RFR: 8001647: In-place methods on Collection/List

Fri Apr 19 07:59:24 PDT 2013

On Apr 19, 2013, at 2:42 PM, David Holmes <david.holmes at oracle.com> wrote:

> On 19/04/2013 10:14 PM, Paul Sandoz wrote:
>> 
>> On Apr 19, 2013, at 1:15 PM, Alan Bateman <Alan.Bateman at oracle.com> wrote:
>> 
>>> On 18/04/2013 19:49, Akhil Arora wrote:
>>>> Looks like the stars are aligning on getting on this into TL... the
>>>> refreshed webrev is -
>>>> 
>>>> http://cr.openjdk.java.net/~akhil/8001647.8/webrev/
>>>> 
>>> A minor comment on Collection.removeIf is "that satisifies the given predicate" might be better than "which matches the provided predicate". Also for completeness, you could say "RuntimeExceptions and Errors thrown by the predicate are propagated ...".
>>> 
>>> In List.replaceAll then @throws NullPointerException is listed twice, which is okay, but might be better to combine them. A typo in the second NPE description "if the an element".
>>> 
>>> In the implementation then the only thing that puzzled me is checking the modification count in legacy Vector, that seems unnecessary.
>>> 
>> 
>> The function value could structurally modify the Vector instance.
> 
> So this came through while I was writing my similar comments ...
> 
> My reaction to this is simply "well don't do that".

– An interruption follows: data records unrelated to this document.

theorem withdrawFeed_keeps {z : Chip} (s : Chip) (n : Nat) (hz : Keeps z s) : Keeps z (withdrawFeed s n) := by
  refine hz.trans ?_
  clear hz
  unfold withdrawFeed
  repeat' first
    | with_reducible apply endGrant_keeps
    | with_reducible apply Chip_modBurst_keeps
    | with_reducible assumption
    | (with_reducible apply Keeps.forEach; intro _ _)
    | fail_if_no_progress beta_reduce
    | with_reducible apply Keeps.ite
    | with_reducible apply Keeps.refl

theorem leftOn_keeps {z : Chip} (s : Chip) (n : Nat) (hz : Keeps z s) : Keeps z (leftOn s n) := by
  refine hz.trans ?_
  clear hz
  unfold leftOn
  repeat' first
    | with_reducible apply withdrawFeed_keeps
    | with_reducible apply railFeedOpen_keeps
    | with_reducible assumption
    | fail_if_no_progress beta_reduce
    | with_reducible apply Keeps.refl
    | fail_if_no_progress (with_reducible refine Keeps.lit ?_ rfl rfl rfl rfl rfl rfl rfl rfl rfl rfl rfl rfl rfl rfl rfl rfl rfl)
    | split

theorem setChState_keeps {z : Chip} (s : Chip) (n : Nat) (st : ChState) (done : List (ReqRef × Status)) (hz : Keeps z s) : Keeps z (setChState s n st done) := by
  refine hz.trans ?_
  clear hz
  unfold setChState
  repeat' first
    | with_reducible apply leftOn_keeps
    | with_reducible apply post_keeps
    | with_reducible apply Chip_modCh_keeps
    | with_reducible assumption
    | fail_if_no_progress beta_reduce
    | (extract_lets +onlyGivenNames x; refine Keeps.bind (x := x) (fun hx => ?_) ?_; rotate_left; subst x; rotate_right; clear_value x)
    | (extract_lets +onlyGivenNames x; subst x)
    | with_reducible apply Keeps.ite
    | with_reducible apply Keeps.refl

theorem driversOff_keeps {z : Chip} (s : Chip) (n : Nat) (p : Pull) (hz : Keeps z s) : Keeps z (driversOff s n p) := by
  refine hz.trans ?_
  clear hz
  unfold driversOff
  repeat' first
    | with_reducible apply Chip_modCh_keeps
    | with_reducible assumption
    | (with_reducible apply Keeps.foldl; intro _ _)
    | fail_if_no_progress beta_reduce
    | with_reducible apply Keeps.refl

theorem chanStopRecord_keeps {z : Chip} (s : Chip) (n : Nat) (cause : ChStop) (hz : Keeps z s) : Keeps z (chanStopRecord s n cause) := by
  refine hz.trans ?_
  clear hz
  unfold chanStopRecord
  repeat' first
    | with_reducible apply recPost_keeps
    | with_reducible assumption
    | with_reducible apply Keeps.ite
    | with_reducible apply Keeps.refl

theorem chStop_keeps {z : Chip} (s : Chip) (n : Nat) (cause : ChStop) (p : Pull) (st : ChState) (status : Status) (hz : Keeps z s) : Keeps z (chStop s n cause p st status) := by
  refine hz.trans ?_
  clear hz
  unfold chStop
  repeat' first
    | with_reducible apply chanStopRecord_keeps
    | with_reducible apply driversOff_keeps
    | with_reducible apply setChState_keeps
    | with_reducible apply Chip_modCh_keeps
    | with_reducible assumption
    | fail_if_no_progress beta_reduce
    | with_reducible apply Keeps.ite
    | with_reducible apply Keeps.refl

theorem chIdle_keeps {z : Chip} (s : Chip) (n : Nat) (st : ChState) (status : Status) (hz : Keeps z s) : Keeps z (chIdle s n st status) := by
  refine hz.trans ?_
  clear hz
  unfold chIdle
  repeat' first
    | with_reducible apply setChState_keeps
    | with_reducible apply Chip_modCh_keeps
    | with_reducible assumption
    | fail_if_no_progress beta_reduce
    | with_reducible apply Keeps.ite
    | with_reducible apply Keeps.refl

theorem chClose_keeps {z : Chip} (s : Chip) (n : Nat) (hz : Keeps z s) : Keeps z (chClose s n) := by
  refine hz.trans ?_
  clear hz
  unfold chClose
  repeat' first
    | with_reducible apply setChState_keeps
    | with_reducible apply Chip_modCh_keeps
    | with_reducible assumption
    | (with_reducible apply Keeps.foldl; intro _ _)
    | fail_if_no_progress beta_reduce
    | with_reducible apply Keeps.refl

theorem primerGo_keeps {z : Chip} (s : Chip) (n : Nat) (hz : Keeps z s) : Keeps z (primerGo s n) := by
  refine hz.trans ?_
  clear hz
  unfold primerGo
  repeat' first
    | with_reducible apply chClose_keeps
    | with_reducible apply setChState_keeps
    | with_reducible apply Chip_modCh_keeps
    | with_reducible assumption
    | fail_if_no_progress beta_reduce
    | (extract_lets +onlyGivenNames x; refine Keeps.bind (x := x) (fun hx => ?_) ?_; rotate_left; subst x; rotate_right; clear_value x)
    | with_reducible apply Keeps.ite
    | with_reducible apply Keeps.refl

theorem startInrush_keeps {z : Chip} (s : Chip) (n : Nat) (retry : Bool) (hz : Keeps z s) : Keeps z (startInrush s n retry) := by
  refine hz.trans ?_
  clear hz
  unfold startInrush
  repeat' first
    | with_reducible apply primerGo_keeps
    | with_reducible apply setChState_keeps
    | with_reducible apply Chip_modCh_keeps
    | with_reducible assumption
    | (with_reducible apply Keeps.foldl; intro _ _)
    | fail_if_no_progress beta_reduce
    | (extract_lets +onlyGivenNames x; refine Keeps.bind (x := x) (fun hx => ?_) ?_; rotate_left; subst x; rotate_right; clear_value x)
    | with_reducible apply Keeps.ite
    | with_reducible apply Keeps.refl

theorem startRetry_keeps {z : Chip} (s : Chip) (n : Nat) (hz : Keeps z s) : Keeps z (startRetry s n) := by
  refine hz.trans ?_
  clear hz
  unfold startRetry
  repeat' first
    | with_reducible apply startInrush_keeps
    | with_reducible apply Chip_modCh_keeps
    | with_reducible assumption
    | fail_if_no_progress beta_reduce
    | with_reducible apply Keeps.refl

theorem chBegin_keeps {z : Chip} (s : Chip) (n : Nat) (hz : Keeps z s) : Keeps z (chBegin s n) := by
  refine hz.trans ?_
  clear hz
  unfold chBegin
  repeat' first
    | with_reducible apply startInrush_keeps
    | with_reducible apply setChState_keeps
    | with_reducible apply Chip_modCh_keeps
    | with_reducible assumption
    | fail_if_no_progress beta_reduce
    | (extract_lets +onlyGivenNames x; refine Keeps.bind (x := x) (fun hx => ?_) ?_; rotate_left; subst x; rotate_right; clear_value x)
    | with_reducible apply Keeps.ite
    | with_reducible apply Keeps.refl

theorem trip_keeps {z : Chip} (s : Chip) (n : Nat) (causes : List ChStop) (member : Nat) (hz : Keeps z s) : Keeps z (trip s n causes member) := by
  refine hz.trans ?_
  clear hz
  unfold trip
  repeat' first
    | with_reducible apply chStop_keeps
    | with_reducible apply setFault_keeps
    | with_reducible apply Chip_modCh_keeps
    | with_reducible assumption
    | (with_reducible apply Keeps.foldl; intro _ _)
    | fail_if_no_progress beta_reduce
    | (extract_lets +onlyGivenNames x; refine Keeps.bind (x := x) (fun hx => ?_) ?_; rotate_left; subst x; rotate_right; clear_value x)
    | (extract_lets +onlyGivenNames x; subst x)
    | with_reducible apply Keeps.ite
    | with_reducible apply Keeps.refl
    | (with_reducible apply Keeps.optMap; intro _)
    | fail_if_no_progress (with_reducible refine Keeps.lit ?_ rfl rfl rfl rfl rfl rfl rfl rfl rfl rfl rfl rfl rfl rfl rfl rfl rfl)
    | split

FWIW in the past this functionality has helped me detect bugs, so yes i agree "don't do it" but sometimes it unintentionally happens and it can be harder to track down the source of the problem without a CME.

> If the function/predicate/comparator is mutating the Vector then the user gets what they deserve in my opinion. Trying to account for that is somewhat futile. As per my other email the loop check for modCount==expectedModCount will get hoisted from the loop. Further in removeIf you need to be a lot more defensive during the first iteration as you haven't kept a reference to the original size and array. That aside the second part of removeIf (the actual removal) doesn't invoke any external code so no concurrent modification is possible then.
> 
> This seems like overkill to me.
> 

I think the mod count checking should be explicitly hoisted outside the loops and performed at the end of the loop/method (see the spliterator.forEachReamining implementations) since a CME should only be used to detect bugs. Doug's comments on ArrayList's spliterator [*] are relevant.

Probably the most important methods for such checking are forEach, to be consistent with the default method implementation, Iterator/Spliterator.forEachRemaining, and Stream.forEach. 

If we can do such checking easily and efficiently for the other methods, which seems possible, then i think it worth doing and is consistent with the default methods, since they use iterator (List.sort defers to Collections.sort uses the iterator to update the list).

Paul.

[*]
        /*
         * If ArrayLists were immutable, or structurally immutable (no
         * adds, removes, etc), we could implement their spliterators
         * with Arrays.spliterator. Instead we detect as much
         * interference during traversal as practical without
         * sacrificing much performance. We rely primarily on
         * modCounts. These are not guaranteed to detect concurrency
         * violations, and are sometimes overly conservative about
         * within-thread interference, but detect enough problems to
         * be worthwhile in practice. To carry this out, we (1) lazily
         * initialize fence and expectedModCount until the latest
         * point that we need to commit to the state we are checking
         * against; thus improving precision.  (This doesn't apply to
         * SubLists, that create spliterators with current non-lazy
         * values).  (2) We perform only a single
         * ConcurrentModificationException check at the end of forEach
         * (the most performance-sensitive method). When using forEach
         * (as opposed to iterators), we can normally only detect
         * interference after actions, not before. Further
         * CME-triggering checks apply to all other possible
         * violations of assumptions for example null or too-small
         * elementData array given its size(), that could only have
         * occurred due to interference.  This allows the inner loop
         * of forEach to run without any further checks, and
         * simplifies lambda-resolution. While this does entail a
         * number of checks, note that in the common case of
         * list.stream().forEach(a), no checks or other computation
         * occur anywhere other than inside forEach itself.  The other
         * less-often-used methods cannot take advantage of most of
         * these streamlinings.
         */